Тут я поднатужился да так рванулся, что железный крюк из потолка выдернул. И на пол — грох!
— Нашел вашу Венеру! — кричу. — Рано похоронили Иван Иваныча! Ой, люди-человеки!..
Обида во мне кипит, как вода в перегретом радиаторе.
— Да разве вы, Раиса Павловна, понимаете, что такое любовь?! Тьфу!.. Чтоб вы погорели со своим «Золотым якорем»!..
Раиса Павловна сперва всхлипывала, а потом бочком, бочком к поблескивающему магнитофону князя Белоневестинского. Щелкнула рычажком, на пленку мои пожелания записывает.
Я как гаркну:
— Крутите! Пишите на память! Какая вы модная, благородная, свободная! Куда до вас зеленой «бесстыднице», что каждый год меняет шкуру!..
Она глядит мне в глаза, улыбается:
— А дальше что? Что еще скажете?
— Да погорите, — говорю, — вы синим пламенем! — И, не снимая рюкзачной лямки с шеи, выбежал во двор. — Прощай, Кудряш!..
Тот скулит на цепи, к моим сапогам ластится.
— Прощай! Влип? А меня на цепь не посадит!.. — Поцеловал его в добрый собачий нос.
Думаю: «Одолжу у хозяйки до станции мотор. Как аванс за обкатку!» Дернул дверцу «Запорожца» и — за баранку.
И такой желанной представилась мне моя далекая Белогорщина, сосны на мелу, костры у Рыбного шляха. Такими милыми показались сестра Анна Васильевна, дядя Миша, рыжий Филимон и даже хирург Клим Егорыч по прозвищу Козел в очках…
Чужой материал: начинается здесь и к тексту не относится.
/-- What an operation has kept of a unit of its transfer before its completion (spec/13 R304): key 3u, what the 16-byte unit u of its
source held; 3u + 1, the unit u of its destination is done; 3u + 2, what unit u of an index held. -/
def partAt (ps : List (Nat × List Byte)) (k : Nat) : Option (List Byte) := (ps.find? (fun p => p.1 == k)).map (fun p => p.2)

/-- A byte of a captured unit. -/
def partByte (ps : List (Nat × List Byte)) (kind a : Nat) : Byte := (((partAt ps (3 * (a / 16) + kind)).getD [])[a % 16]?).getD 0

/-- A scratchpad byte as an operation reads it: as captured, else now. -/
def State.opByte (s : State) (ps : List (Nat × List Byte)) (t : Nat) : Byte :=
  if (partAt ps (3 * (t / 16))).isSome then partByte ps 0 t else s.scrByte t
def State.opBytes (s : State) (ps : List (Nat × List Byte)) (t n : Nat) : List Byte := (List.range n).map (fun i => s.opByte ps (t + i))

/-- Capture a unit of the scratchpad. -/
def State.takePart (s : State) (ps : List (Nat × List Byte)) (u : Nat) : List (Nat × List Byte) :=
  if (partAt ps (3 * u)).isSome then ps else ps ++ [(3 * u, s.scrBytes (16 * u) 16)]

def State.scrWrite (s : State) (cells : List (Nat × Byte)) : State :=
  cells.foldl (fun s c => s.modCore (c.1 / 2 ^ 20) (fun k => { k with array := k.array.putD 0 (c.1 % 2 ^ 20) c.2 })) s

/-- LDS.X's swizzle (spec/06 R159). -/
def swizzle (swz a : Nat) : Nat :=
  if swz = 0 then a else
  let g := 8 * 2 ^ swz
  a ^^^ (a / 128 % (128 / g) * g)

/-- The local space of a lane (spec/06 R154). -/
def localAddr (lbase : DWord) (width lane o : Nat) : Nat := lbase.toNat + o / 4 * (4 * width) + 4 * lane + o % 4

/-! The L1 (spec/07 R200) -/

/-- Bytes of a line, with some replaced. -/
def patchLine (d : LineData) (cs : List (Nat × Byte)) : LineData :=
  cs.foldl (fun d c =>
    let p := 8 * (c.1 % 128)
    (d &&& ~~~((0xFF : LineData) <<< p)) ||| ((c.2.setWidth 1024 : LineData) <<< p)) d

def byteOfLine (d : LineData) (i : Nat) : Byte := (d >>> (8 * i)).setWidth 8

def Core.l1Find (k : Core) (asid vline : Nat) : Option L1Line := k.l1.find? (fun l => l.asid == asid && l.line == vline)
def Core.l1Set (k : Core) (l : L1Line) : Core :=
  { k with l1 := k.l1.filter (fun x => !(x.asid == l.asid && x.line == l.line)) ++ [l] }

/-- The uses of a row nothing has used: no ASID is 2^16. -/
def RowUse.none : RowUse := ⟨65536, 65536, 65536, 65536⟩

/-- An L1 line's bytes stay in the array at its place, last used by its ASID (spec/07 R194, R199). Of lines of several ASIDs in one
row, the one that leaves the L1 last counts as the row's last user: the model's choice (log 20). -/
def Core.leaveArray (k : Core) (l : L1Line) : Core :=
  let r := k.rowUse.lookD RowUse.none (l.place / 3)
  let r := match l.place % 3 with
    | 0 => { r with last := l.asid, a := l.asid }
    | 1 => { r with last := l.asid, b := l.asid }
    | _ => { r with last := l.asid, c := l.asid }
  { k with array := k.array.setRange 0 (128 * l.place) (lineBytes l.data), rowUse := k.rowUse.put (l.place / 3) r }

/-- Keep only the L1 lines of a kind. -/
def Core.l1Keep (k : Core) (p : L1Line → Bool) : Core :=
  (k.l1.filter (fun l => !p l)).foldl Core.leaveArray { k with l1 := k.l1.filter p }
def Core.l1Drop (k : Core) (asid vline : Nat) : Core := k.l1Keep (fun x => !(x.asid == asid && x.line == vline))

/-- Invalidate every clean global line of a core's L1 but those of LDG.NC and LDC; local lines are kept (spec/06 R162). It is a step
of the belay round when no clean global line is left (spec/06 R170). -/
def State.dropClean (s : State) (c : Nat) : State :=
  let s := s.modCore c (fun k => k.l1Keep (fun l => l.kind != .glob))
  if (s.core c).l1.any (fun l => l.kind == .nc) then s else s.roundStep c

/-- Invalidate every clean global line of a core's L1, as a belay round asks (spec/06 R170). -/
def State.dropAllClean (s : State) (c : Nat) : State :=
  (s.modCore c (fun k => k.l1Keep (fun l => l.kind == .loc))).roundStep c

/-- Bytes of a virtual line still being written through by this core, in order (spec/13 R317). -/
def Core.wtBytes (k : Core) (asid vline : Nat) : List (Nat × Byte) :=
  (k.wt.filter (fun w => w.asid == asid)).flatMap (fun w =>
    (w.cells.filter (fun c => c.va / 128 == vline)).map (fun c => (c.va, c.b)))

/-- A group's own stores still in its store queue, as virtual bytes. -/
def Core.sqBytes (k : Core) (ctx uid : Nat) : List (Nat × Byte) :=
  (k.sq.filter (fun q => q.ctx == ctx && q.uid == uid)).flatMap (fun q => match q.what with
    | .bytes cs => cs.map (fun c => (c.va, c.b))
    | .loc cs => cs.map (fun c => (c.va, c.b))
    | _ => [])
Вылетел на машине я из духовитого двора Раисы Павловны как ошпаренный. Жму на всю железку.
Прощай, Белая Невеста! Спасибо! Вылечила ты мое сердце. Так вылечила, что один пепел остался. Да еще в кармане ясный камушек с алой сердцевиной.
18. Неудачное бегство
При выезде из кургородка стоял завлекательный щит, где вкривь и вкось голубели княжеские слова: На свете нет лазурней, звонче места, Чем золотая Белая Невеста!
Зеленый восклицательный знак — кипарис будто хлопнул меня по голове.
Протер я глаза: а этот кипарис растет прямо на зеркальном шоссе. Из асфальта к небу тянется. Каждую зеленую веточку вижу. У, черт! Жму прямо на него. Проскочил. Нет никакого кипариса. Одна видимость.
Мне бы только до вокзальной билетной кассы дотянуть! Непривычен я лечиться. Соскучился по настоящей баранке. Скоро уборочная…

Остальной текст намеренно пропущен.